-- ==== Sys2Proof/Machine/Commands.lean ====
section
/-! DEFINITION. The twenty-two command rows: each is a complete frame with a good CRC at the port of master `m` (R172, R181; log 7). -/

namespace Sys2Proof.Machine

/-- NOP (R182). -/
def execNop (m : Master) (tag : Byte) (p : List Byte) (s : State) : Host.Outcome State Fault Refusal :=
  .next (s.outside fun s => s.command m tag .nop p nop)

/-- TIME (R9). -/
def execTime (m : Master) (tag : Byte) (p : List Byte) (s : State) : Host.Outcome State Fault Refusal :=
  .next (s.outside fun s => s.command m tag .time p time)

/-- STATUS (R141). -/
def execStatus (m : Master) (tag : Byte) (p : List Byte) (s : State) : Host.Outcome State Fault Refusal :=
  .next (s.outside fun s => s.command m tag .status p status)

/-- OPEN (R131). -/
def execOpen (m : Master) (tag : Byte) (p : List Byte) (s : State) : Host.Outcome State Fault Refusal :=
  .next (s.outside fun s => s.command m tag .openSession p openSession)

/-- RENEW (R133). -/
def execRenew (m : Master) (tag : Byte) (p : List Byte) (s : State) : Host.Outcome State Fault Refusal :=
  .next (s.outside fun s => s.command m tag .renew p renew)

/-- CLOSE (R134). -/
def execClose (m : Master) (tag : Byte) (p : List Byte) (s : State) : Host.Outcome State Fault Refusal :=
  .next (s.outside fun s => s.command m tag .close p close)

/-- CLAIM (R67, R68). -/
def execClaim (m : Master) (tag : Byte) (p : List Byte) (s : State) : Host.Outcome State Fault Refusal :=
  .next (s.outside fun s => s.command m tag .claim p claim)

/-- RELEASE (R70). -/
def execRelease (m : Master) (tag : Byte) (p : List Byte) (s : State) : Host.Outcome State Fault Refusal :=
  .next (s.outside fun s => s.command m tag .release p release)

/-- QUERY_LINE (R83). -/
def execQueryLine (m : Master) (tag : Byte) (p : List Byte) (s : State) : Host.Outcome State Fault Refusal :=
  .next (s.outside fun s => s.command m tag .queryLine p queryLine)

/-- POST (R19). -/
def execPost (m : Master) (tag : Byte) (p : List Byte) (s : State) : Host.Outcome State Fault Refusal :=
  .next (s.outside fun s => s.command m tag .post p post)

/-- CANCEL (R36). -/
def execCancel (m : Master) (tag : Byte) (p : List Byte) (s : State) : Host.Outcome State Fault Refusal :=
  .next (s.outside fun s => s.command m tag .cancel p cancel)

/-- CANCEL_LINE (R38). -/
def execCancelLine (m : Master) (tag : Byte) (p : List Byte) (s : State) : Host.Outcome State Fault Refusal :=
  .next (s.outside fun s => s.command m tag .cancelLine p cancelLine)

/-- QUERY_ENTRY (R40). -/
def execQueryEntry (m : Master) (tag : Byte) (p : List Byte) (s : State) : Host.Outcome State Fault Refusal :=
  .next (s.outside fun s => s.command m tag .queryEntry p queryEntry)

/-- SUBSCRIBE (R122). -/
def execSubscribe (m : Master) (tag : Byte) (p : List Byte) (s : State) : Host.Outcome State Fault Refusal :=
  .next (s.outside fun s => s.command m tag .subscribe p subscribe)

/-- READ_CAPTURES (R123). -/
def execReadCaptures (m : Master) (tag : Byte) (p : List Byte) (s : State) : Host.Outcome State Fault Refusal :=
  .next (s.outside fun s => s.command m tag .readCaptures p readCaptures)

/-- READ_INPUTS (R124). -/
def execReadInputs (m : Master) (tag : Byte) (p : List Byte) (s : State) : Host.Outcome State Fault Refusal :=
  .next (s.outside fun s => s.command m tag .readInputs p readInputs)

/-- READ_NOTICES (R152). -/
def execReadNotices (m : Master) (tag : Byte) (p : List Byte) (s : State) : Host.Outcome State Fault Refusal :=
  .next (s.outside fun s => s.command m tag .readNotices p readNotices)

/-- CLEAR_TRIP (R164). -/
def execClearTrip (m : Master) (tag : Byte) (p : List Byte) (s : State) : Host.Outcome State Fault Refusal :=
  .next (s.outside fun s => s.command m tag .clearTrip p clearTrip)

/-- SET_QUOTA (R41). -/
def execSetQuota (m : Master) (tag : Byte) (p : List Byte) (s : State) : Host.Outcome State Fault Refusal :=
  .next (s.outside fun s => s.command m tag .setQuota p setQuota)

/-- SET_SAFE (R81). -/
def execSetSafe (m : Master) (tag : Byte) (p : List Byte) (s : State) : Host.Outcome State Fault Refusal :=
  .next (s.outside fun s => s.command m tag .setSafe p setSafe)

/-- SET_INPUT (R121). -/
def execSetInput (m : Master) (tag : Byte) (p : List Byte) (s : State) : Host.Outcome State Fault Refusal :=
  .next (s.outside fun s => s.command m tag .setInput p setInput)

/-- RESET_DEVICE (R183). -/
def execResetDevice (m : Master) (tag : Byte) (p : List Byte) (s : State) : Host.Outcome State Fault Refusal :=
  .next (s.outside fun s => s.command m tag .resetDevice p resetDevice)

end Sys2Proof.Machine
end

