/-- In a read the pending response is delivered when its last byte is counted as sent, and only then; a read that ends sooner, by STOP,
repeated START or the stall limit, leaves it pending and unchanged. The stall limit raises its own count alone; in WRITE it discards the bytes
received and takes no command; outside an addressed transaction there is none. A STOP while NOT_ADDRESSED returns the port to IDLE, and in IDLE it
ends nothing (R176, R178, R179). That the end of a read and the stall limit carry the bytes sent, take the greater of these and those already counted,
and deliver when these are the whole response, is the model's choice (log 21); what was sent stands in `wire` (log 8). -/
def Obligations.I2cReadsStallsAndStops : Prop :=
  (∀ (s : State) (x : Sending) (n : Nat), s.pins.resetN = .high → s.i2c = .read → (s.port .c).sending = some x →
    let q := s.port .c
    let k := max n q.bytesSent
    let sent (k : Nat) : PortRecord :=
      { q with
        bytesSent := k, wire := x.bytes.take k ++ List.replicate (k - x.bytes.length) 0xFF
        response := if x.holds = true ∧ x.bytes.length ≤ k then none else q.response }
    (q.bytesSent ≤ x.bytes.length →
      exec .i2cResponseDelivered s = .next (s.setPort .c { sent x.bytes.length with sending := some { x with holds := false } })) ∧
    exec (.i2cReadEnd n) s = .next ((s.setPort .c { sent k with sending := none }).setI2c .idle) ∧
    exec (.stallTimeout n) s =
      .next { (s.setPort .c { sent k with sending := none }).setI2c .idle with
              stallTimeouts := if s.stallTimeouts = 255 then 255 else s.stallTimeouts + 1 }) ∧
  (∀ (s : State) (n : Nat), s.pins.resetN = .high → s.i2c = .write →
    exec (.stallTimeout n) s =
      .next { (s.setPort .c { s.port .c with bytesReceived := 0 }).setI2c .idle with
              stallTimeouts := if s.stallTimeouts = 255 then 255 else s.stallTimeouts + 1 }) ∧
  (∀ (s : State) (n : Nat), s.i2c = .idle ∨ s.i2c = .notAddressed → exec (.stallTimeout n) s = .next s) ∧
  (∀ s : State, s.pins.resetN = .high → s.i2c = .notAddressed → exec .stopWhileNotAddressed s = .next { s with i2c := .idle }) ∧
  ∀ s : State, s.i2c = .idle → exec .stopWhileNotAddressed s = .next s

/-! ### Sessions -/

/-- TIME, code 0x01, answers the count at the taking and the tick unit, from every port in every session state, and changes no block; with a
payload that is not empty it is answered BAD_LENGTH (R9). -/
def Obligations.TimeAnswersTheCount : Prop :=
  ∀ (s t : State) (m : Master) (tag : Byte), TakenIn s m t →
    exec (.time m tag []) s = .next (t.respond m tag 0x01 ⟨.ok, [t.count.extractLsb' 24 8, t.count.extractLsb' 16 8, t.count.extractLsb' 8 8,
      t.count.extractLsb' 0 8, t.tickUnit.setWidth 8]⟩) ∧
    ∀ p : List Byte, p ≠ [] → exec (.time m tag p) s = .next (t.respond m tag 0x01 ⟨.badLength, []⟩)
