-- ==== Sys2Proof/Laws/State.lean ====
section
/-! SUPPORT. The updates of the state's records field by field, so that no proof unfolds a record update: what each leaves as it was, and what
it puts in place. -/

namespace Sys2Proof.Machine

/-! ### Masters and vectors -/

@[simp] theorem PerMaster.get_set_self {α : Type} (p : PerMaster α) (m : Master) (x : α) : (p.set m x).get m = x := by cases m <;> rfl

theorem PerMaster.get_set_ne {α : Type} (p : PerMaster α) {m m' : Master} (x : α) (h : m' ≠ m) : (p.set m x).get m' = p.get m' := by
  cases m <;> cases m' <;> first | rfl | exact absurd rfl h

theorem PerMaster.get_set {α : Type} (p : PerMaster α) (m m' : Master) (x : α) :
    (p.set m x).get m' = if m' = m then x else p.get m' := by cases m <;> cases m' <;> rfl

@[simp] theorem PerMaster.get_all {α : Type} (x : α) (m : Master) : (PerMaster.all x).get m = x := by cases m <;> rfl

theorem PerMaster.ext_get {α : Type} {p q : PerMaster α} (h : ∀ m, p.get m = q.get m) : p = q := by
  cases p; cases q; exact PerMaster.mk.injEq .. ▸ ⟨h .a, h .b, h .c⟩

theorem PerMaster.set_set_self {α : Type} (p : PerMaster α) (m : Master) (x y : α) : (p.set m x).set m y = p.set m y := by cases m <;> rfl

theorem PerMaster.set_get_self {α : Type} (p : PerMaster α) (m : Master) : p.set m (p.get m) = p := by cases m <;> rfl

/-! ### Reading back what was put -/

@[simp] theorem State.line_setLine_self (s : State) (l : Fin 16) (r : LineRecord) : (s.setLine l r).line l = r := by
  simp [State.line, State.setLine]

theorem State.line_setLine_ne (s : State) {l l' : Fin 16} (r : LineRecord) (h : l' ≠ l) : (s.setLine l r).line l' = s.line l' := by
  simp only [State.line, State.setLine, Fin.getElem_fin]
  exact Vector.getElem_set_ne _ _ fun e => h (Fin.ext e.symm)

@[simp] theorem State.gen_setGen_self (s : State) (l : Fin 16) (g : Generator) : (s.setGen l g).gen l = g := by
  simp [State.gen, State.setGen]

theorem State.gen_setGen_ne (s : State) {l l' : Fin 16} (g : Generator) (h : l' ≠ l) : (s.setGen l g).gen l' = s.gen l' := by
  simp only [State.gen, State.setGen, Fin.getElem_fin]
  exact Vector.getElem_set_ne _ _ fun e => h (Fin.ext e.symm)

@[simp] theorem State.input_setInput_self (s : State) (i : Fin 8) (r : InputRecord) : (s.setInput i r).input i = r := by
  simp [State.input, State.setInput]

theorem State.input_setInput_ne (s : State) {i i' : Fin 8} (r : InputRecord) (h : i' ≠ i) : (s.setInput i r).input i' = s.input i' := by
  simp only [State.input, State.setInput, Fin.getElem_fin]
  exact Vector.getElem_set_ne _ _ fun e => h (Fin.ext e.symm)

theorem State.line_setLine (s : State) (l l' : Fin 16) (r : LineRecord) : (s.setLine l r).line l' = if l' = l then r else s.line l' := by
  split
  · next h => subst h; simp
  · next h => exact s.line_setLine_ne r h
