@[simp] theorem State.maskExec_returnLines (s : State) (m : Master) (c : ReturnCause) : (s.returnLines m c).maskExec = s.maskExec := by
  refine foldl_keeps State.maskExec (fun (s : State) l => s.returnIfOwned m c l) (fun s l => ?_) allLines s
  unfold State.returnIfOwned; split
  · exact s.maskExec_returnLine l c
  · rfl

@[simp] theorem State.maskEdge_setCapture (s : State) (m : Master) (k : CaptureState) : (s.setCapture m k).maskEdge = s.maskEdge := rfl

@[simp] theorem State.maskEdge_purgeEntries (s : State) (m : Master) : (s.purgeEntries m).maskEdge = s.maskEdge := rfl

@[simp] theorem State.maskTick_setSession (s : State) (m : Master) (x : Session) : (s.setSession m x).maskTick = s.maskTick := rfl

@[simp] theorem State.maskExec_setNotices (s : State) (m : Master) (q : NoticeQueue) : (s.setNotices m q).maskExec = s.maskExec := rfl

/-- A purge changes the pool, the lines, the generators, the notice queues and the capture state alone. -/
@[simp] theorem State.maskEdge_purge (s : State) (m : Master) (c : ReturnCause) : (s.purge m c).maskEdge = s.maskEdge := by
  have h : (((s.purgeEntries m).withdrawWaits m).returnLines m c).maskEdge = (s.purgeEntries m).maskEdge :=
    maskEdge_of_maskExec ((State.maskExec_returnLines _ m c).trans (State.maskExec_withdrawWaits _ m))
  unfold State.purge
  rw [State.maskEdge_setCapture, h, State.maskEdge_purgeEntries]

/-! ### The events of a tick -/

@[simp] theorem State.maskEdge_expire (s : State) : s.expire.maskEdge = s.maskEdge := by
  unfold State.expire
  exact (maskEdge_of_maskExec (foldl_keeps State.maskExec
    (fun (s : State) (e : ArmedEntry) => s.notify e.core.poster (entryNotice s .timeout e.core (detailHad e.core.repeatPart)))
    (fun s e => s.maskExec_notify _ _) s.expiredEntries _)).trans rfl

@[simp] theorem State.maskExec_convert (s : State) (a : ArmedEntry) (e : Word) : (s.convert a e).maskExec = s.maskExec := by
  unfold State.convert; simp only; split
  · rfl
  · simp
  · split <;> simp

@[simp] theorem State.maskEdge_offer (s : State) (i : Fin 8) (d : Direction) (e : Word) : (s.offer i d e).maskEdge = s.maskEdge := by
  unfold State.offer
  exact (maskEdge_of_maskExec (foldl_keeps State.maskExec (fun (s : State) (a : ArmedEntry) => s.convert a e)
    (fun s a => s.maskExec_convert a e) (s.armed.filter fun a => a.takes i d) _)).trans rfl

@[simp] theorem State.maskEdge_deliver (s : State) (r : CaptureRecord) : (s.deliver r).maskEdge = s.maskEdge := by
  refine foldl_keeps State.maskEdge (fun (s : State) m => s.deliverTo r m) (fun s m => ?_) masters s
  unfold State.deliverTo; split <;> rfl

@[simp] theorem State.maskEdge_setInput (s : State) (i : Fin 8) (r : InputRecord) : (s.setInput i r).maskEdge = s.maskEdge := rfl

/-- An accepted edge changes the pool, the lines, the generators, the notice queues, the inputs and the capture queues alone. -/
@[simp] theorem State.maskEdge_takeEdge (s : State) (i : Fin 8) : (s.takeEdge i).maskEdge = s.maskEdge := by
  unfold State.takeEdge; split
  · unfold State.acceptEdge; simp only; split
    · simp [State.recordEdge]
    · rfl
  · rfl
  · rfl

/-- A period end changes its line, its generator and the notice queues alone. -/
@[simp] theorem State.maskExec_periodEnd (s : State) (l : Fin 16) : (s.periodEnd l).maskExec = s.maskExec := by
  have ends (cause : TrainEndCause) : (s.endTrain l cause).maskExec = s.maskExec := by
    unfold State.endTrain; simp only; split
    · unfold State.notifyOwner; split <;> simp
    · simp
  unfold State.periodEnd; split
  · split
    · exact ends _
    · unfold State.runningPeriodEnd; split
      · rfl
      · split
        · rfl
        · split
          · exact ends _
          · rfl
    · rfl
  · rfl

@[simp] theorem State.maskExec_highPartEnd (s : State) (l : Fin 16) : (s.highPartEnd l).maskExec = s.maskExec := by
  unfold State.highPartEnd; split <;> rfl

@[simp] theorem State.maskExec_tellPeers (s : State) (m : Master) : (s.tellPeers m).maskExec = s.maskExec :=
  foldl_keeps State.maskExec (fun (s : State) x => s.notify x (peerLapsedNotice s m)) (fun s x => s.maskExec_notify x _)
    (masters.filter fun x => !(x = m)) s

@[simp] theorem State.maskExec_notifyAll (s : State) (n : Notice) : (s.notifyAll n).maskExec = s.maskExec :=
  foldl_keeps State.maskExec (fun (s : State) m => s.notify m n) (fun s m => s.maskExec_notify m n) masters s

@[simp] theorem State.maskExec_restAll (s : State) : s.restAll.maskExec = s.maskExec :=
  foldl_keeps State.maskExec (fun (s : State) l => s.rest l (s.line l).safe) (fun s l => s.maskExec_rest l _) allLines s

@[simp] theorem State.maskTick_lapse (s : State) (m : Master) : (s.lapse m).maskTick = s.maskTick := by
  unfold State.lapse; split
  · unfold State.lapseNow; simp only
    rw [State.maskTick_setSession]
    refine maskTick_of_maskEdge (Eq.trans (maskEdge_of_maskExec ?_) (s.maskEdge_purge m .lapsed))
    rw [State.maskExec_tellPeers, State.maskExec_notify, State.maskExec_setNotices]
  · rfl

@[simp] theorem State.maskTick_takeTripSample (s : State) : s.takeTripSample.maskTick = s.maskTick := by
  unfold State.takeTripSample; split
  · unfold State.sampleTrip; split
    · unfold State.tripNow
      exact (maskTick_of_maskEdge (maskEdge_of_maskExec ((State.maskExec_notifyAll _ _).trans (State.maskExec_restAll _)))).trans rfl
    · rfl
    · rfl
  · rfl

@[simp] theorem State.maskTick_takeInputSample (s : State) : s.takeInputSample.maskTick = s.maskTick := by
  unfold State.takeInputSample; split
  · unfold State.sampleInputs
    have h (u : State) : (allInputs.foldl (fun s i => s.sampleInput i) u).maskEdge = u.maskEdge := by
      refine foldl_keeps State.maskEdge (fun (s : State) i => s.sampleInput i) (fun s i => ?_) allInputs u
      unfold State.sampleInput; split <;> rfl
    have marks (u : State) : ({ u with sampled := true, inputSampleDue := false } : State).maskTick = u.maskTick := rfl
    exact (marks _).trans (maskTick_of_maskEdge (h s))
  · rfl

/-- No event of a tick changes the timebase, the straps, the ticket allocator, the quotas, the ports, the pins or the queue. -/
@[simp] theorem State.maskTick_takeEvent (s : State) (e : TickEvent) : (s.takeEvent e).maskTick = s.maskTick := by
  cases e with
  | dispatch => exact maskTick_of_maskEdge (maskEdge_of_maskExec s.maskExec_dispatch)
  | deadlines => exact maskTick_of_maskEdge s.maskEdge_expire
  | lapse m => exact s.maskTick_lapse m
  | periodEnd l => exact maskTick_of_maskEdge (maskEdge_of_maskExec (s.maskExec_periodEnd l))
  | highPartEnd l => exact maskTick_of_maskEdge (maskEdge_of_maskExec (s.maskExec_highPartEnd l))
  | edge i => exact maskTick_of_maskEdge (s.maskEdge_takeEdge i)
  | trip => exact s.maskTick_takeTripSample

@[simp] theorem State.maskTick_takeSamples (s : State) : s.takeSamples.maskTick = s.maskTick := by
  unfold State.takeSamples; simp only; split <;> simp

/-- Settling changes nothing that the events of a tick do not change. -/
@[simp] theorem State.maskTick_settle (s : State) : s.settle.maskTick = s.maskTick := by
  unfold State.settle
  have draws (u : State) (k : Nat) : ({ u with draws := k } : State).maskTick = u.maskTick := rfl
  exact (foldl_keeps State.maskTick (fun (s : State) e => s.takeEvent e) (fun s e => s.maskTick_takeEvent e) _ _).trans
    ((draws _ _).trans s.maskTick_takeSamples)

@[simp] theorem State.count_settle (s : State) : s.settle.count = s.count := count_of_maskTick s.maskTick_settle
@[simp] theorem State.tickUnit_settle (s : State) : s.settle.tickUnit = s.tickUnit := tickUnit_of_maskTick s.maskTick_settle
@[simp] theorem State.configPort_settle (s : State) : s.settle.configPort = s.configPort := configPort_of_maskTick s.maskTick_settle
@[simp] theorem State.i2cAddress_settle (s : State) : s.settle.i2cAddress = s.i2cAddress := i2cAddress_of_maskTick s.maskTick_settle
@[simp] theorem State.lastTicket_settle (s : State) : s.settle.lastTicket = s.lastTicket := lastTicket_of_maskTick s.maskTick_settle
@[simp] theorem State.quotas_settle (s : State) : s.settle.quotas = s.quotas := quotas_of_maskTick s.maskTick_settle
@[simp] theorem State.ports_settle (s : State) : s.settle.ports = s.ports := ports_of_maskTick s.maskTick_settle
@[simp] theorem State.spiA_settle (s : State) : s.settle.spiA = s.spiA := spiA_of_maskTick s.maskTick_settle
@[simp] theorem State.spiB_settle (s : State) : s.settle.spiB = s.spiB := spiB_of_maskTick s.maskTick_settle
@[simp] theorem State.i2c_settle (s : State) : s.settle.i2c = s.i2c := i2c_of_maskTick s.maskTick_settle
@[simp] theorem State.stallTimeouts_settle (s : State) : s.settle.stallTimeouts = s.stallTimeouts := stallTimeouts_of_maskTick s.maskTick_settle
@[simp] theorem State.pins_settle (s : State) : s.settle.pins = s.pins := pins_of_maskTick s.maskTick_settle
@[simp] theorem State.pending_settle (s : State) : s.settle.pending = s.pending := pending_of_maskTick s.maskTick_settle

@[simp] theorem State.port_settle (s : State) (m : Master) : s.settle.port m = s.port m := by simp [State.port]

@[simp] theorem State.spi_settle (s : State) (p : SpiPort) : s.settle.spi p = s.spi p := by cases p <;> simp [State.spi]

/-- With nothing left to take, settling changes nothing. -/
theorem State.settle_of_quiet {s : State} (h : Quiet s) : s.settle = s := by
  obtain ⟨h₁, h₂, h₃⟩ := h
  have e₁ : s.takeInputSample = s := by simp [State.takeInputSample, h₁]
  have e₂ : s.tripDue = false := by simp [State.tripDue, h₂]
  have e₃ : s.takeTripSample = s := by simp [State.takeTripSample, h₂]
  have e₄ : s.takeSamples = s := by simp [State.takeSamples, e₁, e₂, e₃]
  simp only [State.settle, e₄, h₃]
  rfl

/-! ### Sending -/

/-- What a port that sends `x` holds after `n` bytes: the bytes put out, and the response delivered when they are all of it (R171, R172). -/
theorem PortRecord.sent_of_sending {p : PortRecord} {x : Sending} (h : p.sending = some x) (n : Nat) :
    p.sent n =
      { p with
        bytesSent := n, wire := wireBytes x.bytes n, sending := some { x with holds := decide (x.holds = true ∧ n < x.bytes.length) }
        response := if x.holds = true ∧ x.bytes.length ≤ n then none else p.response } := by
  unfold PortRecord.sent
  rw [h]
  by_cases hn : x.bytes.length ≤ n
  · cases hx : x.holds <;> simp [hn, Nat.not_lt.mpr hn, hx]
    simp [← hx]
  · cases hx : x.holds <;> simp [hn, Nat.not_le.mp hn, hx] <;> simp [← hx]

/-! ### The taking of a command -/

theorem State.outside_of_high {s : State} (h : s.pins.resetN = .high) (f : State → State) : s.outside f = f s.settle := by
  simp [State.outside, State.unlessReset, State.inReset, h]

theorem State.outside_of_low {s : State} (h : s.pins.resetN = .low) (f : State → State) : s.outside f = s := by
  simp [State.outside, State.unlessReset, State.inReset, h]

theorem State.unlessReset_of_high {s : State} (h : s.pins.resetN = .high) (f : State → State) : s.unlessReset f = f s := by
  simp [State.unlessReset, State.inReset, h]

theorem State.unlessReset_of_low {s : State} (h : s.pins.resetN = .low) (f : State → State) : s.unlessReset f = s := by
  simp [State.unlessReset, State.inReset, h]

/-- A frame that finds no undelivered response is taken. -/
theorem State.command_of_none {s : State} {m : Master} (h : (s.port m).response = none) (tag : Byte) (c : Command) (p : List Byte)
    (act : Meaning) : s.command m tag c p act = s.takeCommand m tag c p act := by
  simp [State.command, h]

/-- A command that no common refusal stops acts, and its response is built after it. -/
theorem State.takeCommand_served {s : State} {m : Master} {c : Command} {p : List Byte} (h : s.commonRefusal m c p.length = none) (tag : Byte)
    (act : Meaning) : s.takeCommand m tag c p act = (act m p s).1.respond m tag c.code (act m p s).2 := by
  simp [State.takeCommand, h]

/-- A command that a common refusal stops changes nothing but its port's response. -/
theorem State.takeCommand_refused {s : State} {m : Master} {c : Command} {p : List Byte} {r : Result}
    (h : s.commonRefusal m c p.length = some r) (tag : Byte) (act : Meaning) :
    s.takeCommand m tag c p act = s.respond m tag c.code { status := r, payload := [] } := by
  simp [State.takeCommand, h, Reply.refuse]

- Assignment:
Would you please copy exactly the part of the entries above that begins at the line containing "exact (maskEdge_of_maskExec (foldl_keeps State.maskExec (fun" and ends at the line containing "(fun s a =>", both lines included?

- Output of the task:
  exact (maskEdge_of_maskExec (foldl_keeps State.maskExec (fun (s : State) (a : ArmedEntry) => s.convert a e)
    (fun s a => s.maskExec_convert a e) (s.armed.filter fun a => a.takes i d) _)).trans rfl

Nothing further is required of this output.